WHAT YOU NEED TO DO> Lines with the word "heater" are the answer; copy each of them from the data below.

(Records from a data collection)
-- ==== Sys2Proof/Laws/Frames.lean ====
section
/-! SUPPORT. The frame of each shared operation: one lemma for each part of the state it leaves alone. Later proofs
rewrite with these and unfold no operation to learn what it does not touch. -/

namespace Sys2Proof.Machine

@[simp] theorem driveConnection_frame (c : ConnState) (o : Outputs) :
    (driveConnection c o).agent = o.agent ∧ (driveConnection c o).rackFans = o.rackFans ∧
    (driveConnection c o).pump = o.pump ∧ (driveConnection c o).exhaust = o.exhaust ∧
    (driveConnection c o).condenser = o.condenser ∧ (driveConnection c o).chillerRun = o.chillerRun ∧
    (driveConnection c o).heater = o.heater ∧ (driveConnection c o).dampersOpen = o.dampersOpen := by
  cases c <;> simp [driveConnection]

@[simp] theorem compute_frame (full : Bool) (s : State) :
    (compute full s).ring = s.ring ∧ (compute full s).records = s.records ∧ (compute full s).balance = s.balance ∧
    (compute full s).monitor = s.monitor ∧ (compute full s).connection = s.connection ∧
    (compute full s).zones = s.zones ∧ (compute full s).cooling = s.cooling ∧ (compute full s).lines = s.lines ∧
    (compute full s).stateUnit = s.stateUnit ∧ (compute full s).freeCount = s.freeCount ∧
    (compute full s).pending = s.pending := by
  simp only [compute]; (repeat' split) <;> simp

@[simp] theorem capInputChanged_frame (s : State) :
    (capInputChanged s).ring = s.ring ∧ (capInputChanged s).records = s.records ∧
    (capInputChanged s).balance = s.balance ∧ (capInputChanged s).monitor = s.monitor ∧
    (capInputChanged s).connection = s.connection ∧ (capInputChanged s).zones = s.zones ∧
    (capInputChanged s).cooling = s.cooling ∧ (capInputChanged s).lines = s.lines ∧
    (capInputChanged s).stateUnit = s.stateUnit ∧ (capInputChanged s).freeCount = s.freeCount ∧
    (capInputChanged s).pending = s.pending := by
  simp [capInputChanged]

@[simp] theorem fullComputation_frame (s : State) :
    (fullComputation s).ring = s.ring ∧ (fullComputation s).records = s.records ∧
    (fullComputation s).balance = s.balance ∧ (fullComputation s).monitor = s.monitor ∧
    (fullComputation s).connection = s.connection ∧ (fullComputation s).zones = s.zones ∧
    (fullComputation s).cooling = s.cooling ∧ (fullComputation s).lines = s.lines ∧
    (fullComputation s).stateUnit = s.stateUnit ∧ (fullComputation s).freeCount = s.freeCount ∧
    (fullComputation s).pending = s.pending := by
  simp [fullComputation]

@[simp] theorem enterState_frame (new : ConnState) (s : State) :
    (enterState new s).ring = s.ring ∧ (enterState new s).records = s.records ∧
    (enterState new s).balance = s.balance ∧ (enterState new s).zones = s.zones ∧
    (enterState new s).cooling = s.cooling ∧ (enterState new s).stateUnit = s.stateUnit ∧
    (enterState new s).freeCount = s.freeCount ∧ (enterState new s).pending = s.pending ∧
    (enterState new s).connection.permit = s.connection.permit ∧ (enterState new s).lines.inputs = s.lines.inputs ∧
    (enterState new s).lines.sample = s.lines.sample ∧ (enterState new s).lines.coolant = s.lines.coolant ∧
    (enterState new s).lines.timeBase = s.lines.timeBase ∧ (enterState new s).lines.minute = s.lines.minute ∧
    (enterState new s).lines.outputs.agent = s.lines.outputs.agent ∧
    (enterState new s).lines.outputs.rackFans = s.lines.outputs.rackFans ∧
    (enterState new s).lines.outputs.pump = s.lines.outputs.pump ∧
    (enterState new s).lines.outputs.exhaust = s.lines.outputs.exhaust ∧
    (enterState new s).lines.outputs.condenser = s.lines.outputs.condenser ∧
    (enterState new s).lines.outputs.chillerRun = s.lines.outputs.chillerRun ∧
    (enterState new s).lines.outputs.heater = s.lines.outputs.heater ∧
    (enterState new s).lines.outputs.dampersOpen = s.lines.outputs.dampersOpen := by
  simp [enterState]

@[simp] theorem enterLockout_frame (c : LockoutCause) (z : Option Zone) (k : Option Contactor) (o : Option Origin) (s : State) :
    (enterLockout c z k o s).ring = s.ring ∧ (enterLockout c z k o s).records = s.records ∧
    (enterLockout c z k o s).balance = s.balance ∧ (enterLockout c z k o s).zones = s.zones ∧
    (enterLockout c z k o s).cooling = s.cooling ∧ (enterLockout c z k o s).stateUnit = s.stateUnit ∧
    (enterLockout c z k o s).freeCount = s.freeCount ∧ (enterLockout c z k o s).pending = s.pending ∧
    (enterLockout c z k o s).connection.permit = s.connection.permit ∧
    (enterLockout c z k o s).lines.inputs = s.lines.inputs ∧ (enterLockout c z k o s).lines.sample = s.lines.sample ∧
    (enterLockout c z k o s).lines.coolant = s.lines.coolant ∧
    (enterLockout c z k o s).lines.timeBase = s.lines.timeBase ∧
    (enterLockout c z k o s).lines.minute = s.lines.minute ∧
    (enterLockout c z k o s).lines.outputs.agent = s.lines.outputs.agent ∧
    (enterLockout c z k o s).lines.outputs.rackFans = s.lines.outputs.rackFans ∧
    (enterLockout c z k o s).lines.outputs.pump = s.lines.outputs.pump ∧
    (enterLockout c z k o s).lines.outputs.exhaust = s.lines.outputs.exhaust ∧
    (enterLockout c z k o s).lines.outputs.condenser = s.lines.outputs.condenser ∧
    (enterLockout c z k o s).lines.outputs.chillerRun = s.lines.outputs.chillerRun ∧
    (enterLockout c z k o s).lines.outputs.heater = s.lines.outputs.heater ∧
    (enterLockout c z k o s).lines.outputs.dampersOpen = s.lines.outputs.dampersOpen := by
  simp [enterLockout]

OUTPUT BELOW>
    (driveConnection c o).heater = o.heater ∧ (driveConnection c o).dampersOpen = o.dampersOpen := by
    (enterState new s).lines.outputs.heater = s.lines.outputs.heater ∧
    (enterLockout c z k o s).lines.outputs.heater = s.lines.outputs.heater ∧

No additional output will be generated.